I don't want to duplicate data across different ColumnFamilies, so I want to make sure Cassandra is appropriate for me. In Facebook, Digg, Twitter, they have plenty of searching functions, so maybe I am just not seeing the solution.
Is there a way with Cassandra for me to search for or filter specific data values in a SuperColumn, or its associated Column(s)? If not, is there another NOSQL option?
In the example below, it seems I can only query for phatduckk, friend1,John, etc. But what if I wanted to find anyone in the ColumnFamily that lived in city == "Beverley Hills"? Can it be done without returning all records?
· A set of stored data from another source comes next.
-- ==== Sys2Proof/Machine/Mailbox.lean ====
section
/-! DEFINITION. What every mailbox command shares: the statuses, the answer, the request that a page holds, the issuer, the objects and the
configuration log (R186, R352, R452, R470 to R481). -/

namespace Sys2Proof.Machine

/-! ### Mailbox responses (R470, R481) -/

/-- Status codes of R481. -/
inductive Stat where
  | ok
  | segmentOk
  | unknownCommand
  | badLength
  | reservedSet
  | outOfRange
  | denied
  | notFound
  | refused
  | conflict
  | noSpace
  | admission
  | ackRefused
  | macMismatch
  | windowFault
  | dmaFailed
  | noDma
  | segmentError
  | segmentTimeout
  | needsBulk
  | unavailable
  | tamperAbort
  | secretsOff
  | powerWarning
  deriving DecidableEq, Repr

/-- The numbers of R481. -/
def Stat.code : Stat → BitVec 16
  | .ok => 0x0000
  | .segmentOk => 0x0001
  | .unknownCommand => 0x0010
  | .badLength => 0x0011
  | .reservedSet => 0x0012
  | .outOfRange => 0x0013
  | .denied => 0x0020
  | .notFound => 0x0021
  | .refused => 0x0030
  | .conflict => 0x0031
  | .noSpace => 0x0032
  | .admission => 0x0033
  | .ackRefused => 0x0034
  | .macMismatch => 0x0035
  | .windowFault => 0x0040
  | .dmaFailed => 0x0041
  | .noDma => 0x0042
  | .segmentError => 0x0043
  | .segmentTimeout => 0x0044
  | .needsBulk => 0x0045
  | .unavailable => 0x0050
  | .tamperAbort => 0x0051
  | .secretsOff => 0x0052
  | .powerWarning => 0x0053

/-- The firmware has taken a doorbell: its bit is clear, and the request falls with the last reason for it (R471; log entry 100). -/
def Evc.answered (e : Evc) (p : BitVec 7) : Evc :=
  if e.bells.contains p then
    let l := e.bells.filter (fun q => q != p)
    { e with bells := l, request := e.request && (e.depth != 0 || !l.isEmpty) }
  else e

/-- A host-to-device object ends with its request, and what has been gathered is gone (R475); a copy that the host reads is kept
(R476). -/
def Page.ended (x : Page) (st : Stat) : Page :=
  if st = .segmentOk ∨ x.object.isSome then x else { x with gatherCmd := none, gathered := [] }

/-- Complete page `p`'s request: response, `MBX_RESP`, `BUSY` 0 and `VALID` 1, then source 32 + p (R470). -/
def complete (s : State) (p : BitVec 7) (st : Stat) (data : Bytes) : State :=
  let pg := (s.page p).ended st
  let s := s.setPage p { pg with resp := data.take 2048, stat := st.code, rlen := min data.length 2048, busy := false, rung := false, valid := true }
  let s := s.setEvc { s.evc with a0 := s.evc.a0.answered p, b0 := s.evc.b0.answered p }
  raise (s.setHr { s.hr with doorbells := s.hr.doorbells.filter (fun q => q != p) }) (32 + p.toNat)

/-- A request that is turned away: one detail word (R481). -/
def turnAway (s : State) (p : BitVec 7) (st : Stat) (detail : Nat := 0) : State := complete s p st (leBytes 4 detail)

/-- A request that is answered OK. -/
def answer (s : State) (p : BitVec 7) (data : Bytes := []) : State := complete s p .ok data

/-- The firmware has this request of page p to act on (R473 to R475, R479): the one that MBX_DOORBELL rang, once the page holds it whole
and every request rung before it that is not still on its way has been taken up. A page that is not rung is taken as holding it
(log entry 121). -/
def State.asks (s : State) (p : BitVec 7) (q : Request) : Bool :=
  !(s.page p).rung ||
    (s.hr.doorbells.contains p && (s.page p).holds q && (s.hr.doorbells.takeWhile (fun k => k != p)).all (fun k => (s.page k).moving))

/-- The firmware takes up the request that was rung on page p (R473). -/
def State.takeUp (s : State) (p : BitVec 7) : State :=
  if (s.page p).rung then s.setHr { s.hr with doorbells := s.hr.doorbells.filter (fun k => k != p) } else s

/-- What a mailbox command meets before its own checks: a powered part, its request, HR running, an issuer that R479 allows. -/
def serve (s : State) (p : BitVec 7) (q : Request) (allowed : Bool) (t : State) : Out :=
  if !s.powered || !s.asks p q then .next s
  else if !s.hr.running then .next (turnAway s p .unavailable)
  else if !allowed then .next (turnAway s p .denied)
  else .next (t.takeUp p)

/-- The DMA range of a request of `n` bytes lies wholly within the partition's window (R474). -/
def dmaInWindow (s : State) (p : BitVec 7) (n : Nat) : Bool :=
  let w := look (0, 0) s.hr.windows p.toNat
  let a := (s.page p).baddr.toNat
  decide (w.1.toNat ≤ a ∧ a + n ≤ w.1.toNat + w.2.toNat)

/-- A DMA range outside the window (R474, R482). -/
def dmaFault (s : State) (p : BitVec 7) : State :=
  let pg := s.page p
  turnAway (recordN s (erNum s.pair.active) 0x8103 p.toNat pg.cmd (bits pg.baddr 43 12)) p .windowFault

/-- Answer with response fields and an object that moves as bulk data when the request asks for it (R474, R476): as a copy
read in segments, or by DMA, which BULK_DMA_COMPLETE ends. Otherwise the object must fit the response buffer. -/
def answerObject (s : State) (p : BitVec 7) (fields obj : Bytes) : State :=
  let pg := s.page p
  let n := obj.length
  let part := obj.take (2048 - fields.length)
  if !pg.bulk || !pg.toHost then
    if fields.length + n ≤ 2048 then answer s p (fields ++ obj) else turnAway s p .needsBulk n
  else if pg.segm then
    answer (s.setPage p { pg with object := some obj, objFields := fields, gatherCmd := some (pg.cmd, 0, []), blen := BitVec.ofNat 32 n, bdone := BitVec.ofNat 32 part.length }) p (fields ++ part)
  else if !s.hr.pcie then turnAway s p .noDma
  else if !dmaInWindow s p n then dmaFault s p
  else s.setPage p { pg with object := some obj, objFields := fields, blen := BitVec.ofNat 32 n, bdone := 0, busy := true, valid := false }

/-- The CURRENT configuration slot. -/
def cfgCurrent1 (g : Img) : Bool := g.cfg1.state == .current

/-- Carry out a commit (R440, R444, R452, R453): a log record goes to the log of the CURRENT configuration slot, and to both logs
while an update runs across formats; a flip lets the program directory name the new image and the partition's floor rise. -/
def Img.commit (g : Img) : Commit → Img
  | .config p code req =>
    let both := (g.update.map Update.formats).getD false
    let one := cfgCurrent1 g
    let g := if !one || both then { g with cfgLog0 := g.cfgLog0 ++ [(p, code, req)] } else g
    if one || both then { g with cfgLog1 := g.cfgLog1 ++ [(p, code, req)] } else g
  | .flip p new =>
    if look none g.directory p = some new then g
    else { g with
      directory := put none g.directory p (some new)
      stores := put 0 g.stores p (1 - look 0 g.stores p)
      partFloors := put 0 g.partFloors p (larger (look 0 g.partFloors p) new.minc) }

/-- A commit to MRAM: after the cutoff of R365 none begins, and it waits for the end of the warning. -/
def State.commit (s : State) (c : Commit) : State :=
  s.setImg (if s.dev.cutoff then { s.img with commits := s.img.commits ++ [c] } else s.img.commit c)

/-- Append an accepted configuration command of partition p to the change log (R452, R453). -/
def logConfig (s : State) (p : BitVec 7) (code : Nat) (req : Bytes) : State := s.commit (.config p code req)

/-- While an update runs across formats, either one must be able to carry a configuration command (R453; log entry 7). -/
def carriable (s : State) (code : Nat) (req : Bytes) : Bool :=
  match s.img.update with
  | some u => !u.formats || (Config.carries s.dev.cfmt code req && Config.carries u.cfmt code req)
  | none => true

/-- A configuration command that is accepted in state s, with effect t, and answered at once. -/
def acceptConfig (s t : State) (p : BitVec 7) (q : Request) : State :=
  if carriable s q.1 q.2 then answer (logConfig t p q.1 q.2) p else turnAway s p .refused

/-- The region of a clock domain that lies in one region (R339, R352): MGMT HR's, SEC SR's, FBUS FR's, MACT and MACR NR's, AON AR's. -/
def domainRegion (domain : Nat) : Nat :=
  if domain = 2 then 6 else if domain = 3 then 5 else if domain = 4 then 2 else if 5 ≤ domain ∧ domain ≤ 7 then 3 else if domain = 8 then 7
  else 4

/-- A crossing into a region is DEAD, so that its requests are refused (R352): a queue's, by its ID, or one that is no queue. -/
def crossingDead (s : State) (region : Nat) : Bool :=
  s.dev.deadCrossings.any (fun d =>
    if d.1 = 0xFFFF then domainRegion d.2 == region else bits d.1 15 13 == region || bits d.1 12 10 == region)

/-- A crossing between HR and the management cores is DEAD (R478). -/
def mailboxDead (s : State) : Bool :=
  s.dev.deadCrossings.any (fun d =>
    if d.1 = 0xFFFF then d.2 == 2
    else (bits d.1 15 13 == 6 && decide (bits d.1 12 10 < 2)) || (bits d.1 12 10 == 6 && decide (bits d.1 15 13 < 2)))

/-- A mailbox command of a region's objects: UNAVAILABLE while its crossing is DEAD (R352, R481). -/
def serveIn (region : Nat) (s : State) (p : BitVec 7) (q : Request) (allowed : Bool) (t : State) : Out :=
  serve s p q allowed (if crossingDead s region then turnAway s p .unavailable else t)

/-- Partition 0 alone may issue the command (R479). -/
def owner0 (p : BitVec 7) : Bool := p == 0

end Sys2Proof.Machine
end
If so, could I do a search for city == "Beverley Hills" AND state == "CA"? It doesn't seem like I can do either, but I want to make sure and see what my options are.
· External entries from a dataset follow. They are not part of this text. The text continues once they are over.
-- ==== Sys2Proof/Machine/Law.lean ====
section
/-! DEFINITION. Loop records, the law of R173 with its inputs, tracking, anti-windup and voltage compensation, and what a sample
leaves of its loop (R164 to R168, R171 to R179). -/

namespace Sys2Proof.Machine

/-! ### Loop slots (R163, R164) -/

/-- A loop slot. -/
def loopOf (r : Region) (slot : Nat) : Loop := look {} r.loops slot

/-- Write a loop slot. -/
def setLoop (r : Region) (slot : Nat) (l : Loop) : Region := { r with loops := put {} r.loops slot l }

/-- Word n of a loop record. -/
def Loop.word (l : Loop) (n : Nat) : W64 := look 0 l.words n

/-- Write word n of a loop record. -/
def Loop.setWord (l : Loop) (n : Nat) (w : W64) : Loop := { l with words := put 0 l.words n w }

/-- The loop is valid. -/
def Loop.valid (l : Loop) : Bool := bit (l.word 0) 63

/-- Change one sample of a region. -/
def modSample (r : Region) (slot : BitVec 13) (tick : W64) (f : Sample → Sample) : Region :=
  let one (x : Sample) : Sample := if x.slot == slot && x.tick == tick then f x else x
  { r with samples := r.samples.map one, keptSamples := r.keptSamples.map one }

/-- One sample of a region. -/
def findSample (r : Region) (slot : BitVec 13) (tick : W64) : Option Sample :=
  (r.samples ++ r.keptSamples).find? (fun x => x.slot == slot && x.tick == tick)

/-! ### Arithmetic of R173 -/

/-- Saturate to w bits, signed; the flag says that the value changed. -/
def satBits (w : Nat) (v : Int) : Int × Bool :=
  if v > 2 ^ (w - 1) - 1 then (2 ^ (w - 1) - 1, true) else if v < -2 ^ (w - 1) then (-2 ^ (w - 1), true) else (v, false)

/-- A value and whether any saturation so far changed one (`OSAT`). -/
abbrev Lv := Int × Bool

/-- sat32. -/
def Lv.sat32 (a : Lv) : Lv := let r := satBits 32 a.1; (r.1, a.2 || r.2)
/-- A sum of 48-bit quantities. -/
def Lv.add (a b : Lv) : Lv := let r := satBits 48 (a.1 + b.1); (r.1, a.2 || b.2 || r.2)
/-- A difference of 48-bit quantities. -/
def Lv.sub (a b : Lv) : Lv := let r := satBits 48 (a.1 - b.1); (r.1, a.2 || b.2 || r.2)
/-- sat32 of an exact difference of 32-bit quantities. -/
def Lv.diff (a b : Lv) : Lv := let r := satBits 32 (a.1 - b.1); (r.1, a.2 || b.2 || r.2)

/-- The product m(x, c, s) of R173. -/
def Lv.times (x : Lv) (c : Int) (s : Nat) : Lv :=
  let p := x.1 * c + (if s > 0 then 2 ^ (s - 1) else 0)
  let r := satBits 48 (p / 2 ^ s)
  (r.1, x.2 || r.2)

/-- m with a coefficient word of R165. -/
def Lv.coef (x : Lv) (k : W64) : Lv := x.times (BitVec.ofNat 32 (bits k 63 32)).toInt (bits k 4 0)

/-- A point word read as an input (R173). -/
def lawInput (w : W64) : Lv :=
  let v := valueOf w
  if bits w 15 8 = tyUint then (if v.toNat > 2 ^ 31 - 1 then (2 ^ 31 - 1, true) else (v.toNat, false)) else (v.toInt, false)

/-- An input point word is usable (R175). -/
def usable (w : W64) : Bool := bit w sGood && !bit w sBad

/-- The upper half of a word, signed. -/
def upper (w : W64) : Int := (BitVec.ofNat 32 (bits w 63 32)).toInt
/-- The lower half of a word, signed. -/
def lower (w : W64) : Int := (BitVec.ofNat 32 (bits w 31 0)).toInt
/-- A word of two signed halves. -/
def halves (hi lo : Int) : W64 := BitVec.ofNat 64 ((BitVec.ofInt 32 hi).toNat * 2 ^ 32 + (BitVec.ofInt 32 lo).toNat)

/-- A gain limited to 2^31 - 1, with `OSAT` (R178). -/
def gainOf (num den : Nat) : Lv :=
  let q := if den = 0 then 2 ^ 31 - 1 else num / den
  if q > 2 ^ 31 - 1 then (2 ^ 31 - 1, true) else (q, false)

/-! ### One sample -/

/-- What an evaluation gives: the journal entry, the state words, and whether the sample held. -/
structure LawResult where
  entry : List W64
  words : SMap W64
  flags : Byte
  held : Bool
  deriving DecidableEq, Repr

/-- The two-word journal entry of R180. -/
def loopEntry (slot : BitVec 13) (tick : W64) (flags : Byte) (u : Int) (integ : Int) (yf : Int) : List W64 :=
  let i : BitVec 48 := BitVec.ofInt 48 integ
  let y : W32 := BitVec.ofInt 32 yf
  let h (x : Nat) : BitVec 16 := BitVec.ofNat 16 x
  let res := h (bits i 15 0) ^^^ h (bits i 31 16) ^^^ h (bits i 47 32) ^^^ h (bits y 15 0) ^^^ h (bits y 31 16)
  [BitVec.ofNat 64 (flags.toNat * 2 ^ 56 + slot.toNat * 2 ^ 32 + (BitVec.ofInt 32 u).toNat),
   BitVec.ofNat 64 (res.toNat * 2 ^ 48 + tick.toNat % 2 ^ 48)]

/-- Flags in the order of R174. -/
def flagByte (l : List Bool) : Byte := BitVec.ofNat 8 (l.foldl (fun n b => 2 * n + b.toNat) 0)

/-- The state words that every sample writes: `LTICK`, `LFLAGS`, the counters (R166, R174, R175). -/
def countSample (w : SMap W64) (tick : W64) (flags : Byte) : SMap W64 :=
  let w29 := look 0 w 29
  let w30 := look 0 w 30
  let sat := bits w29 31 0 + (bit flags 5).toNat
  let held := bits w30 63 32 + (bit flags 7).toNat
  let w := put 0 w 27 tick
  let w := put 0 w 28 (setBits (look 0 w 28) 7 0 flags.toNat)
  let w := put 0 w 29 (setBits (setBits w29 63 32 (bits w29 63 32 + 1)) 31 0 (min sat (2 ^ 32 - 1)))
  put 0 w 30 (setBits w30 63 32 (min held (2 ^ 32 - 1)))

/-- Evaluate a sample from its record and inputs (R173 to R178). DESIGN CHOICE (log entry 97): ua of R177 is the output point's
`VALUE` read as an input (R173, R176), so that a UINT32 above 2^31 - 1 is limited to it and sets `OSAT`. -/
def loopLaw (x : Sample) : LawResult :=
  let w (n : Nat) : W64 := look 0 x.words n
  let spPoint := bits (w 1) 63 62 = 0
  let ffMode := bits (w 1) 61 60
  let st := w 28
  let first := !bit st 62
  let k (n : Nat) : W64 := w ((if bit st 63 then 16 else 8) + n)
  let integ0 : Int := (BitVec.ofNat 48 (bits (w 24) 47 0)).toInt
  let usat := lower (w 25)
  let auxBad := (ffMode = 1 ∨ ffMode = 2) && !usable x.ff
  if !usable x.meas || (spPoint && !usable x.setp) then
    let flags := flagByte [true, first, false, false, false, false, auxBad, first]
    { entry := loopEntry x.slot x.tick flags usat integ0 (upper (w 25)), words := countSample x.words x.tick flags, flags := flags, held := true }
  else
    let y := lawInput x.meas
    let spint := upper (w 26)
    let setSp := first && !spPoint && !bit st 61
    let sp : Lv := if spPoint then lawInput x.setp else if setSp then y else (spint, false)
    let yf : Lv := if first then y else (upper (w 25), false)
    let e := Lv.diff sp y
    let yn := Lv.sat32 (Lv.add yf (Lv.coef (Lv.diff y yf) (k 4)))
    let pt := Lv.coef e (k 0)
    let dt := Lv.coef (Lv.diff yf yn) (k 3)
    let a : Lv := if auxBad then (0, false) else lawInput x.ff
    let ft := Lv.add (Lv.coef sp (k 5)) (if ffMode = 1 then Lv.coef a (k 6) else (0, false))
    let ugain := bits (w 26) 31 0
    let vnom := bits (w 5) 63 32
    let vmin := lower (w 5)
    let vin := lawInput x.ff
    let vlow := ffMode = 2 && !auxBad && decide (vin.1 < vmin)
    let vi := (max vin.1 vmin).toNat
    let q : Lv := if ffMode ≠ 2 then (0, false)
      else if auxBad then (if ugain = 0 then 2 ^ 24 else ugain, false)
      else let g := gainOf (vnom * 2 ^ 24 + vi / 2) vi; (g.1, g.2 || vin.2)
    let qi : Lv := if ffMode ≠ 2 then (0, false)
      else if auxBad then gainOf (2 ^ 48 + q.1.toNat / 2) q.1.toNat
      else gainOf (vi * 2 ^ 24 + vnom / 2) vnom
    let track := first || bit x.outp sForced || bit x.outp sInter
    let ov := lawInput x.outp
    let wt : Lv := if ffMode = 2 then let r := Lv.times ov qi.1 24; (r.1, r.2 || qi.2) else ov
    let imax := upper (w 4)
    let imin := lower (w 4)
    let clampi (v : Int) : Int × Bool := clampI imin imax v
    let tr := Lv.sub (Lv.sub (Lv.sub wt pt) dt) ft
    let (integ1, isat1) := if track then clampi tr.1 else (integ0, false)
    let v := Lv.add (Lv.add (Lv.add pt (integ1, false)) dt) ft
    let uc : Lv := if ffMode = 2 then let r := Lv.times (Lv.sat32 v) q.1 24; (r.1, r.2 || q.2) else v
    let us := Lv.sat32 uc
    let u := min (upper (w 3)) (max (lower (w 3)) us.1)
    let ua : Lv := if bit x.outp sClamped then ov else (u, false)
    let wind := Lv.add (Lv.add (integ0, false) (Lv.coef e (k 1))) (Lv.coef (Lv.sat32 (Lv.sub ua uc)) (k 2))
    let (integ2, isat2) := if track then (integ1, isat1) else clampi wind.1
    let osat := e.2 || yn.2 || pt.2 || dt.2 || ft.2 || us.2 || (if track then tr.2 else wind.2)
    let flags := flagByte [false, track, decide (u ≠ uc.1), isat2, osat, vlow, auxBad, first]
    let words := put 0 x.words 24 (BitVec.ofNat 64 (BitVec.ofInt 48 integ2).toNat)
    let words := put 0 words 25 (halves yn.1 u)
    let gain : Int := if ffMode = 2 && !auxBad then q.1 else ugain
    let words := put 0 words 26 (halves (if setSp then y.1 else spint) gain)
    let words := put 0 words 28 (setBit st 62 true)
    { entry := loopEntry x.slot x.tick flags u integ2 yn.1, words := countSample words x.tick flags, flags := flags, held := false }
where
  /-- Limit a value to [lo, hi]; the flag says that it changed. -/
  clampI (lo hi v : Int) : Int × Bool := let r := min hi (max lo v); (r, decide (r ≠ v))

/-! ### Samples and their loop (R168, R171, R179) -/

/-- The loop after a sample wrote its state; the count of samples that were not released stays (R181). -/
def writeBack (l : Loop) (res : LawResult) : Loop :=
  let w := look 0 res.words 30
  { l with words := put 0 res.words 30 (setBits w 31 0 (bits (l.word 30) 31 0)), held := res.held }

/-- A sample as it is evaluated: from the loop's record and state as they stand, or, once settled, as they stood then. -/
def Sample.read (x : Sample) (l : Loop) : Sample := if x.settled then x else { x with words := l.words, wasHeld := l.held }

/-- Settle the samples of a loop that are still to be evaluated, in order, before an item changes the loop: each takes the record
and the state that it reads and leaves its own behind, since no result depends on the instant at which a lane evaluates it (R171;
log entry 99). -/
def settleLoop (r : Region) (slot : Nat) : Region :=
  (r.samples.filter (fun x => x.slot.toNat == slot && !x.evaluated && !x.settled)).foldl (fun r x =>
    let l := loopOf r slot
    let y := x.read l
    setLoop (modSample r x.slot x.tick (fun _ => { y with settled := true })) slot (writeBack l (loopLaw y))) r

/-- Change a loop once its earlier samples are settled. -/
def changeLoop (r : Region) (slot : Nat) (f : Loop → Loop) : Region :=
  let r := settleLoop r slot
  setLoop r slot (f (loopOf r slot))

end Sys2Proof.Machine
end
AddressBook = { // this is a ColumnFamily of type Super
phatduckk: { // this is the key to this row inside the Super CF
friend1: {street: "8th street", zip: "90210", city: "Beverley Hills", state: "CA"},
John: {street: "Howard street", zip: "94404", city: "FC", state: "CA"},
Kim: {street: "X street", zip: "87876", city: "Balls", state: "VA"},
Tod: {street: "Jerry street", zip: "54556", city: "Cartoon", state: "CO"},
Bob: {street: "Q Blvd", zip: "24252", city: "Nowhere", state: "MN"},
}, // end row
ieure: {
joey: {street: "A ave", zip: "55485", city: "Hell", state: "NV"},
William: {street: "Armpit Dr", zip: "93301", city: "Bakersfield", state: "CA"},
},
}
Super family doesn't support secondary index but regular column family do. Using secondary index you can use the GetWhere statement.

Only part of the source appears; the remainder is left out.